З.М.: Ему виднее. Но не факт, во-первых, что он говорил правду. Не факт, что то, что он говорил, не зависело от всяких других обстоятельств. И опять же эта наука про перформанс – она пишется сейчас и здесь, и это московская наука.

Если сравнить акции московских концептуалистов 70-х и тех же самых Pussy Riot – это одно и то же. Только тут оно гораздо интерактивнее. Те же только делали и смотрели, что получится. У них не было интернета (то есть запада). Максимум, что они делали – это вели собственные записи. Кстати, самое интересное, что я читал. Там же Владимир Сорокин в этом участвовал, Илья Кабаков и все такое.

Н.П.: Давай вернемся к результатам акции. Поменялось ли твое отношение к РПЦ и – отдельно – к православию в свете этой истории?

З.М.: Я не думал, что они такие слабые. Вся риторика, которая была озвучена, не выдерживала никакой критики по их же собственным православным понятиям. Слишком большая была разница между вот этой всей чепухой, которую они выдавали, и тем, что говорили нормальные православные, которые время от времени просыпались где-то в тамбовской глуши. Те говорили другим языком, пользовались другими – гораздо более моими – критериями… Они пользовались русским православным языком, который я очень люблю.

Мне было очень странно, когда эти уроды начали говорить на такой совсем кастрированной фене, которая никакого отношения к церковному языку не имеет. У них же такая мощная литература! У меня есть любимый ролик, где тот же самый Кирилл говорит о том, почему нельзя обижаться, если тебя кто-то оскорбил в храме – и он там говорит совсем другим языком, другим темпом, и очень красиво. Меня удивляло, насколько он в контроле вообще. Там другая лексика, другие слова.

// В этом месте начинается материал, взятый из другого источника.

-- ==== Sys2Proof/Machine/Bench.lean ====
section
/-! DEFINITION. The benchmark sequencer, NOP, and the completion of an illegal word (44_ratio_bench.md R276, R277;
30_encoding.md R117). -/

namespace Sys2Proof.Machine

/-- The four encoder bodies in the fixed order Huffman, RLE, Delta, LZ77 (R276). -/
def benchBody (n : Nat) (s : State) : Run State := do
  let s₁ ← huffBody n s
  let s₂ ← rleBody n s₁
  let s₃ ← deltaBody n s₂
  lz77Body n s₃

/-- BENCH (R276): LEN is checked once, before any encoder runs. -/
def execBench (s : State) : Host.Outcome State Fault Refusal :=
  finish s do
    let n ← inputLen s
    let t ← benchBody n s
    .ok (t, n == 0)

/-- NOP (R277). -/
def execNop (s : State) : Host.Outcome State Fault Refusal := finish s (.ok (s, false))

/-- A word that is no command completes with ILLEGAL_CMD (R117). -/
def execIllegal (s : State) : Host.Outcome State Fault Refusal := finish s (raise .illegalCmd)

end Sys2Proof.Machine
end

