/-- NSYM has room for the number of symbols (R39). -/
theorem setFreq_nsym_toNat {input : List Byte} (h : input.length < 2 ^ 32) (s : State) :
    (setFreq (freqStep input) s).nsym.toNat = symbolCount (freqTable (setFreq (freqStep input) s)) := by
  have := symbolCount_freqStep_le input
  rw [freqTable_setFreq h, setFreq_nsym, BitVec.toNat_ofNat, Nat.mod_eq_of_lt (by omega)]

/-- NNODES has room for the number of entries (R40). -/
theorem setTree_nnodes_toNat {t : Tree} (h : t.nodes.length ≤ 511) (s : State) :
    (setTree t s).nnodes.toNat = t.nodes.length := by
  rw [setTree_nnodes, BitVec.toNat_ofNat, Nat.mod_eq_of_lt (by omega)]

/-- Each stage leaves its own result and takes back the results of the stages after it (R48). -/
theorem Writes.keeps_pipelineInv {s u : State} (hs : PipelineInv s) (h : Writes s u) : PipelineInv u := by
  obtain ⟨count, tree, code⟩ := hs
  cases h with
  | freq input hlen => exact ⟨setFreq_nsym_toNat hlen s, nofun, nofun⟩
  | @tree t ht hv =>
    obtain ⟨-, -, hroot, hsize, -⟩ := buildStep_some ht (freqTable_length s).le
    exact ⟨count, fun _ => ⟨t, ht, fun _ _ => nodeAt_setTree_of_some hsize s, setTree_nnodes_toNat hsize s,
      setTree_root_toNat hsize hroot s⟩, nofun⟩
  | code hc hv => exact ⟨count, tree, fun _ => hc⟩
  | publish => exact ⟨count, tree, code⟩

/-- With every flag clear only NSYM speaks of a table, and it counts the table of zeros (R340). -/
theorem resetRegisters_pipelineInv (s : State) : PipelineInv (resetRegisters s) :=
  ⟨resetWith_nsym s.maxLen, nofun, nofun⟩

theorem forgetOutputs_resetRegisters_pipelineInv (s : State) : PipelineInv (forgetOutputs (resetRegisters s)) :=
  ⟨resetWith_nsym s.maxLen, nofun, nofun⟩

theorem step_keeps_pipelineInv {s t : State} (hs : PipelineInv s) (h : step s = .next t) : PipelineInv t :=
  step_keeps_storage (Inv := PipelineInv)
    (control := fun h hs => by rw [h]; exact hs)
    (registers := fun {s} _ => resetRegisters_pipelineInv s)
    (outputs := fun {s} _ => forgetOutputs_resetRegisters_pipelineInv s)
    (input := fun hs => hs)
    (ibuf := fun _ hs => hs)
    (writes := Writes.keeps_pipelineInv)
    hs h

/-- Settles O59: every group of a command's writes keeps the stages consistent, and a reset clears all three flags. -/
theorem stepKeepsThePipelineConsistent : Obligations.StepKeepsThePipelineConsistent :=
  fun _ _ => step_keeps_pipelineInv

/-! ### The results (R42, R47, R273) -/

/-- Publish writes the record of its own algorithm (R273). -/
theorem publishWrites_record (a : Alg) (out : List Byte) (bits n : Nat) (s : State) :
    (publishWrites a out bits n s).res[algId a] = resultRecord a bits n := by
  simp

/-- Publish keeps the records of the other algorithms (R273). -/
theorem publishWrites_other_record {a b : Alg} (h : b ≠ a) (out : List Byte) (bits n : Nat) (s : State) :
    (publishWrites a out bits n s).res[algId b] = s.res[algId b] := by
  have hne : (algId a).val ≠ (algId b).val := fun he => h (algId_inj (Fin.ext he)).symm
  simp [Vector.getElem_set_ne, hne]

theorem publishWrites_resultInv {s : State} (hs : ResultInv s) (a : Alg) {out : List Byte} (bits n : Nat)
    (hfit : out.length ≤ obufSize s) : ResultInv (publishWrites a out bits n s) := by
  obtain ⟨unwritten, named, -, -, -⟩ := hs
  refine ⟨fun b hb => ?unwritten, fun b hb => ?named, fun b hb => ?last, nofun, ?bytes⟩
  case unwritten =>
    by_cases hab : b = a
    · subst hab
      rw [publishWrites_record] at hb
      exact nomatch hb
    · rw [publishWrites_other_record hab] at hb ⊢
      exact unwritten b hb
  case named =>
    by_cases hab : b = a
    · subst hab
      rw [publishWrites_record]
      rfl
    · rw [publishWrites_other_record hab] at hb ⊢
      exact named b hb
  case last =>
    obtain rfl : a = b := Option.some.inj hb
    exact publishWrites_record a out bits n s
  case bytes =>
    rw [publishWrites_outBytes, BitVec.toNat_ofNat]
    exact (Nat.mod_le _ _).trans hfit

/-- Of the four groups of writes only Publish reaches a result. -/
theorem Writes.keeps_resultInv {s u : State} (hs : ResultInv s) (h : Writes s u) : ResultInv u := by
  cases h with
  | freq | tree | code => exact hs
  | publish a out bits n hfit => exact publishWrites_resultInv hs a bits n hfit

theorem resetRegisters_resultInv (s : State) : ResultInv (resetRegisters s) := resetWith_resultInv s.maxLen

theorem step_keeps_resultInv {s t : State} (hs : ResultInv s) (h : step s = .next t) : ResultInv t :=
  step_keeps_storage (Inv := ResultInv)
    (control := fun h hs => by rw [h]; exact hs)
    (registers := fun {s} _ => resetRegisters_resultInv s)
    (outputs := fun {s} _ => resetRegisters_resultInv s)
    (input := fun hs => hs)
    (ibuf := fun _ hs => hs)
    (writes := Writes.keeps_resultInv)
    hs h

/-- Settles O60: Publish writes the registers and the record of one algorithm from the same values, and nothing else but a
reset writes either. -/
theorem stepKeepsTheResultsConsistent : Obligations.StepKeepsTheResultsConsistent :=
  fun _ _ => step_keeps_resultInv

/-! ### What no command changes (R38, R98, R113) -/

theorem WritesChain.completeOk_sameButPipeline {s u : State} (h : WritesChain s u) (b : Bool) :
    SameButPipeline s (completeOk b u) := by
  rw [h.frame]
  rfl

theorem exec_sameButPipeline {i : Instr} {s t : State} (h : exec i s = .next t) : SameButPipeline s t := by
  rcases exec_next h with ⟨e, rfl⟩ | ⟨u, b, hc, rfl⟩
  · rfl
  · exact hc.completeOk_sameButPipeline b

theorem SameButPipeline.ie {s t : State} (h : SameButPipeline s t) : t.ie = s.ie := by rw [h]

theorem SameButPipeline.inByte {s t : State} (h : SameButPipeline s t) (j : Nat) : inByte t j = inByte s j := by
  rw [h]
  rfl

/-- Settles O20, from the chain of writes each command is. -/
theorem commandsKeepTheInput : Obligations.CommandsKeepTheInput :=
  fun _ _ _ h => ⟨exec_sameButPipeline h, (exec_sameButPipeline h).inByte⟩

/-! ### The STATUS register on the bus (R36) -/

theorem target_status (maxLen : Nat) : target maxLen .w32 0x00C = some (.reg .status) := target_w32 rfl (by decide)

theorem hostRead_status (s : State) : hostRead .w32 0x00C s = some (statusWord s, s) := by
  simp [hostRead, target_status, isResultReg, readReg]

theorem hostWrite_status (v : Word) (s : State) : hostWrite .w32 0x00C v s = some (writeStatus v s) := by
  simp [hostWrite, target_status, writeReg]
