-- ==== Sys2Proof/Machine/Assembler.lean ====
section
/-!
DEFINITION. The spec's assembler notation (30_encoding R103). It is notation alone: no step rests on
it.
-/

namespace Sys2Proof

/-- The suffix `k` of an unroll factor (30_encoding R103). -/
def Unroll.text : Unroll → String
  | .k1 => "1"
  | .k2 => "2"
  | .k3 => "3"
  | .k4 => "4"
  | .k6 => "6"
  | .k8 => "8"
  | .k16 => "16"
  | .full => "full"

/-- The mnemonic of a command (30_encoding R100). -/
def Instr.mnemonic : Instr → String
  | .popcnt8 => "POPCNT8"
  | .popcnt64 => "POPCNT64"
  | .distB _ => "DIST.B"
  | .distQ _ => "DIST.Q"
  | .dist32B _ => "DIST32B"
  | .dist4Q _ => "DIST4Q"
  | .dist8Q _ => "DIST8Q"
  | .distB2Q _ => "DISTB2Q"
  | .toWords _ => "TOWORDS"

/-- The hint of a command, where its operation takes one (30_encoding R96). -/
def Instr.hint : Instr → Option Unroll
  | .popcnt8 => none
  | .popcnt64 => none
  | .distB u => some u
  | .distQ u => some u
  | .dist32B u => some u
  | .dist4Q u => some u
  | .dist8Q u => some u
  | .distB2Q u => some u
  | .toWords u => some u

/-- A command in full notation: its mnemonic and `/k` where it takes a hint (30_encoding R103). -/
def Instr.text (i : Instr) : String :=
  match i.hint with
  | none => i.mnemonic
  | some u => i.mnemonic ++ "/" ++ u.text

/-- The unroll factors in the order of their codes (30_encoding R94). -/
def Unroll.all : List Unroll := [.k1, .k2, .k3, .k4, .k6, .k8, .k16, .full]

/-- The 54 legal commands (30_encoding R100). -/
def Instr.legal : List Instr :=
  ([Instr.popcnt8, Instr.popcnt64] ++ Unroll.all.map Instr.distB ++ Unroll.all.map Instr.distQ
    ++ Unroll.all.map Instr.dist32B ++ Unroll.all.map Instr.dist4Q
    ++ Unroll.all.map Instr.dist8Q ++ Unroll.all.map Instr.distB2Q
    ++ Unroll.all.map Instr.toWords).filter Instr.wellFormed

/-- The command word a line of assembler stands for; no suffix means `/1` (30_encoding R103). -/
def assemble (line : String) : Option Word :=
  (Instr.legal.find? fun i =>
    i.text = line || (i.mnemonic = line && (i.hint = none || i.hint = some .k1))).map encode

end Sys2Proof
end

Меня удивило, что они не хай-роуд взяли, не Чарлтон Хестон с жезлом, изображающий Моисея с большой бородой, а вот эту прокурорскую… то, что было написано в прокурорском заключении, меня сильно удивило. Они обвиняли уж совсем через левое ухо, можно было гораздо прямее все сделать.

Понятно, что в любой этике можно кого угодно оправдать или обвинить. Но они могли все сделать красиво, со сверкающими жезлами и молниями.

Н.П.: Они выбрали не делать красиво – или оказалось, что они так просто не умеют?

З.М.: Они это умеют, но они решили это не использовать.

Н.П.: Почему, как ты думаешь?

З.М.: Потому что аудитория, на которую они работали, оказалась гораздо шире, чем я думал. Я думал, они будут биться за мозги интеллигенции – нифига. За тех, кто смотрит «Кривое зеркало». Поэтому они так разозлили людей.

Я плохо выразился, тут не то что общество разделилось на м..даков и не м..даков – просто людей начали заводить, и те, кто заводится, завелся. Это ведь совсем недавно началось, что у людей в очередях или в каментах есть мнение по этому вопросу. Сначала думали, что это узкая специальная проблема. А после телевизионного накручивания – ну конечно они начали реагировать. Но это, по идее, можно не рассматривать.

Н.П.: А до истории с PR ты к церкви иначе относился?

З.М.: Я ее совсем не знал. Я знал каких-то людей из своего прошлого, из 80-х, когда только о диссидентах церковных и говорили. Я недавно их перечитывал, они были крутые. Кто-то из них вышел с тех пор из церкви, кто-то нет – но никто из них не участвовал, естественно, уже в разборе полетов. А то, что озвучила РПЦ, меня сильно удивило.

Н.П.: И теперь к этой структуре ты как относишься?

З.М.: Да можно смотреть так, что ничего не изменилось. Тех людей, которых мы уважали раньше, мы уважаем и сейчас. Просто они не те, кого мы слышим. А те, кого мы слышим – это гэбешное начальство. Мы их раньше игнорировали, мы и сейчас их можем игнорировать, не обращая внимания на то, что им дает телевизионный эфир. Я говорю, чистый подход был бы – не смотреть, кто из них есть в телевизоре, а кто нет.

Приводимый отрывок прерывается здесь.